◆ **RECORDS**:
..........

/-- A source of kind ring or stream-bound (R196, R222, R225). EXT3 other than 1 breaks the form; the cube has a check and a
fault of its own for it (R184, R193). -/
def State.ringArg (s : State) (eng : BitVec 5) (role : Nat) (h : Handle) (r : BitVec 5) : Chk Arg := do
  let k := coreOf s.cur
  let x := s.me
  need (eng == 0#5 || hExt h 3 == 1) (trapE eng fHandleForm)
  let h := hput h 112 16 1
  need (hKind h == kRing || (x.bindingOf r).isSome) (trapE eng fHandleForm)
  need ((hBase h).toNat % 64 == 0) (trapA cAlign (hBase h))
  let lay ← s.layoutFor s.cur eng h
  let l := lay.map (·.1)
  let loc ← s.localAt s.cur k (hBase h) (ringSpan h l)
  let word := memRead s.mem loc 8
  let (head, last) : BitVec 32 × BitVec 32 := match (if hKind h = kStream then x.bindingOf r else none) with
    | some b => (b.headSeq, b.fillSeq)
    | none => (BitVec.ofNat 32 word, BitVec.ofNat 32 (word / 2 ^ 32))
  let q := s.nextSeq loc head
  let base := slotBase h q
  pure
    { role := role
      o := ⟨h, base, k, l, []⟩
      ranges := [(spadLoc k base.toNat, spanOf h l)]
      keep := lay.toList.map (·.2)
      pop := some ⟨if hKind h = kStream then x.boundBy r else none, loc, q⟩
      ready := decide (0 < seqDiff last q) }

/-- A scratchpad operand of the vector, transpose and update engines and of the cube: the form of the handle,
its alignment, its layout record, its bytes (R20, R27, R29, R146, R184, R266). -/
def State.localArg (s : State) (eng : BitVec 5) (role : Nat) (kinds : List Nat) (q : Bool) (h : Handle)
    (r : BitVec 5) : Chk Arg := do
  need (handleOk h && kinds.contains (hKind h) && isLocal (hBase h) && !hW h && hQ h == q) (trapE eng fHandleForm)
  need (handleAligned h) (trapA cAlign (hBase h))
  if hKind h = kRing ∨ hKind h = kStream then s.ringArg eng role h r
  else
    let k := coreOf s.cur
    let lay ← s.layoutFor s.cur eng h
    let l := lay.map (·.1)
    let n := spanOf h l
    let loc ← if n = 0 then .ok 0 else s.localAt s.cur k (hBase h) n
    pure ⟨role, ⟨h, hBase h, k, l, []⟩, if n = 0 then [] else [(loc, n)], lay.toList.map (·.2), none, true⟩

/-- A handle that supplies only a descriptor (R172). -/
def descArg (role : Nat) (h : Handle) : Arg := ⟨role, ⟨h, hBase h, 0, none, []⟩, [], [], none, true⟩

/-- The descriptor of a handle is valid: FMT, Q and extents (R172). -/
def descOk (h : Handle) : Bool :=
  decide (hFmt h ≤ 9) && (hQ h == (hFmt h == 4 || hFmt h == 5)) && (hFmt h != 3 || hExt h 0 % 2 == 0)

/-- The scale handle that a quantised operand names: plain, INT32, not quantised (R128). -/
def State.scaleArg (s : State) (eng : BitVec 5) (role : Nat) (h : Handle) : Chk Arg := do
  let g := s.hr (hScale h)
  need (hFmt g == 8) (trapE eng fHandleForm)
  s.localArg eng role [kPlain] false g (hScale h)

..........

◆ **TRY IT**: Only lines that hold the string "ringArg" belong in the answer, so copy every one of them from the records.

◆ **TASK RESULT**:
def State.ringArg (s : State) (eng : BitVec 5) (role : Nat) (h : Handle) (r : BitVec 5) : Chk Arg := do
  if hKind h = kRing ∨ hKind h = kStream then s.ringArg eng role h r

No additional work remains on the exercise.